-- ==== Sys2Proof/Laws/KeptArrays.lean ====
section
/-! SUPPORT. The operations of Machine/Arrays.lean keep what `Kept` names. -/

namespace Sys2Proof.Machine

theorem dropShoe_kept {z : State} {s : State} (h0 : Kept z s) (la : Nat) (j : Job) :
    Kept z (dropShoe s la j) := by
  unfold dropShoe
  repeat'
    (first | with_reducible assumption | with_reducible exact Kept.refl _ | intro _
           | (extract_lets +onlyGivenNames x; refine Kept.use (x := x) ?_ (fun _ => ?_) <;> [subst x; clear_value x])
           | (extract_lets +onlyGivenNames x; refine Kept.use_fst (x := x) ?_ (fun _ => ?_) <;> [subst x; clear_value x])
           | (extract_lets +onlyGivenNames x; have _y : _ → _ := x; subst x; beta_reduce)
           | (extract_lets +onlyGivenNames x; clear_value x) | with_reducible apply setLog_kept
           | with_reducible refine Kept.lit (by assumption) rfl ?_ | (apply Mem.wf_of; assumption; rfl) | split)

theorem putShoe_kept {z : State} {s : State} (h0 : Kept z s) (la : Nat) (x : ShoeTurn) :
    Kept z (putShoe s la x) := by
  unfold putShoe
  repeat'
    (first | with_reducible assumption | with_reducible exact Kept.refl _ | intro _
           | (extract_lets +onlyGivenNames x; refine Kept.use (x := x) ?_ (fun _ => ?_) <;> [subst x; clear_value x])
           | (extract_lets +onlyGivenNames x; refine Kept.use_fst (x := x) ?_ (fun _ => ?_) <;> [subst x; clear_value x])
           | (extract_lets +onlyGivenNames x; have _y : _ → _ := x; subst x; beta_reduce)
           | (extract_lets +onlyGivenNames x; clear_value x) | with_reducible apply dropShoe_kept
           | with_reducible apply setLog_kept | with_reducible refine Kept.lit (by assumption) rfl ?_
           | (apply Mem.wf_of; assumption; rfl) | split)

theorem binPut_kept {z : State} {s : State} (h0 : Kept z s) (la off : Nat) (d : Bytes) :
    Kept z (binPut s la off d) := by
  unfold binPut
  repeat'
    (first | with_reducible assumption | with_reducible exact Kept.refl _ | intro _ | with_reducible apply memPut_kept | split)

theorem formBatch_kept {z : State} {s : State} (h0 : Kept z s) (la part n : Nat) (descs : List Desc) (x : ShoeTurn) :
    Kept z (formBatch s la part n descs x) := by
  unfold formBatch
  repeat'
    (first | with_reducible assumption | with_reducible exact Kept.refl _ | intro _
           | (extract_lets +onlyGivenNames x; refine Kept.use (x := x) ?_ (fun _ => ?_) <;> [subst x; clear_value x])
           | (extract_lets +onlyGivenNames x; refine Kept.use_fst (x := x) ?_ (fun _ => ?_) <;> [subst x; clear_value x])
           | (extract_lets +onlyGivenNames x; have _y : _ → _ := x; subst x; beta_reduce)
           | (extract_lets +onlyGivenNames x; have _y : TurnUnit := x; subst x) | (extract_lets +onlyGivenNames x; clear_value x)
           | (extract_lets +onlyGivenNames x; subst x) | with_reducible apply Kept.foldl | with_reducible apply Kept.foldl_fst
           | with_reducible apply putShoe_kept | with_reducible apply record_kept | with_reducible apply setQueue_kept
           | with_reducible refine Kept.lit (by assumption) rfl ?_ | with_reducible refine Kept.lit (Kept.refl _) rfl ?_
           | with_reducible refine Kept.lit (Kept.of_fst ?_ (by assumption)) rfl ?_ | (apply Mem.wf_of; assumption; rfl) | split)

theorem endShoe_kept {z : State} {s : State} (h0 : Kept z s) (la part : Nat) (x : ShoeTurn) :
    Kept z (endShoe s la part x) := by
  unfold endShoe
  repeat'
    (first | with_reducible assumption | with_reducible exact Kept.refl _ | intro _
           | (extract_lets +onlyGivenNames x; refine Kept.use (x := x) ?_ (fun _ => ?_) <;> [subst x; clear_value x])
           | (extract_lets +onlyGivenNames x; refine Kept.use_fst (x := x) ?_ (fun _ => ?_) <;> [subst x; clear_value x])
           | (extract_lets +onlyGivenNames x; have _y : _ → _ := x; subst x; beta_reduce)
           | (extract_lets +onlyGivenNames x; have _y : TurnUnit := x; subst x) | (extract_lets +onlyGivenNames x; clear_value x)
           | (extract_lets +onlyGivenNames x; subst x) | with_reducible apply binPut_kept | with_reducible apply dropShoe_kept
           | split)

theorem loadShadow_kept {z : State} {s : State} (h0 : Kept z s) (la : Nat) (d : Desc) (i : Nat) :
    Kept z (loadShadow s la d i) := by
  unfold loadShadow
  repeat'
    (first | with_reducible assumption | with_reducible exact Kept.refl _ | intro _
           | (extract_lets +onlyGivenNames x; refine Kept.use (x := x) ?_ (fun _ => ?_) <;> [subst x; clear_value x])
           | (extract_lets +onlyGivenNames x; refine Kept.use_fst (x := x) ?_ (fun _ => ?_) <;> [subst x; clear_value x])
           | (extract_lets +onlyGivenNames x; have _y : _ → _ := x; subst x; beta_reduce)
           | (extract_lets +onlyGivenNames x; clear_value x) | with_reducible apply setLog_kept
           | with_reducible apply takeFresh_kept | with_reducible refine Kept.lit (by assumption) rfl ?_
           | with_reducible refine Kept.lit (Kept.of_fst ?_ (by assumption)) rfl ?_ | (apply Mem.wf_of; assumption; rfl) | split)

theorem swapWeights_kept {z : State} {s : State} (h0 : Kept z s) (la : Nat) (d : Desc) (i : Nat) (batch : List BatchRow) :
    Kept z (swapWeights s la d i batch) := by
  unfold swapWeights
  repeat'
    (first | with_reducible assumption | with_reducible exact Kept.refl _ | intro _
           | (extract_lets +onlyGivenNames x; refine Kept.use (x := x) ?_ (fun _ => ?_) <;> [subst x; clear_value x])
           | (extract_lets +onlyGivenNames x; refine Kept.use_fst (x := x) ?_ (fun _ => ?_) <;> [subst x; clear_value x])
           | (extract_lets +onlyGivenNames x; have _y : _ → _ := x; subst x; beta_reduce)
           | (extract_lets +onlyGivenNames x; clear_value x) | with_reducible apply setLog_kept
           | with_reducible refine Kept.lit (by assumption) rfl ?_
           | with_reducible refine Kept.lit (Kept.of_fst ?_ (by assumption)) rfl ?_ | (apply Mem.wf_of; assumption; rfl) | split)

theorem recordTimes_kept {z : State} {s : State} (h0 : Kept z s) (owner n : Nat) (r : Rec) :
    Kept z (recordTimes s owner n r) := by
  unfold recordTimes
  repeat'
    (first | with_reducible assumption | with_reducible exact Kept.refl _ | intro _ | with_reducible apply Kept.foldl
           | with_reducible apply Kept.foldl_fst | with_reducible apply recordIn_kept | split)

theorem setBanks_kept {z : State} {s : State} (h0 : Kept z s) (la : Nat) (b0 b1 : Bank) :
    Kept z (setBanks s la b0 b1) := by
  unfold setBanks
  repeat'
    (first | with_reducible assumption | with_reducible exact Kept.refl _ | intro _
           | (extract_lets +onlyGivenNames x; refine Kept.use (x := x) ?_ (fun _ => ?_) <;> [subst x; clear_value x])
           | (extract_lets +onlyGivenNames x; refine Kept.use_fst (x := x) ?_ (fun _ => ?_) <;> [subst x; clear_value x])
           | (extract_lets +onlyGivenNames x; have _y : _ → _ := x; subst x; beta_reduce)
           | (extract_lets +onlyGivenNames x; clear_value x) | with_reducible apply setPhys_kept
           | with_reducible refine Kept.lit (by assumption) rfl ?_
           | with_reducible refine Kept.lit (Kept.of_fst ?_ (by assumption)) rfl ?_ | (apply Mem.wf_of; assumption; rfl) | split)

● ● ●

# BRIEF
Where the string "unfold" turns up in a line of the data above, copy that whole line.

# OUTPUT BELOW
  unfold dropShoe
  unfold putShoe
  unfold binPut
  unfold formBatch
  unfold endShoe
  unfold loadShadow
  unfold swapWeights
  unfold recordTimes
  unfold setBanks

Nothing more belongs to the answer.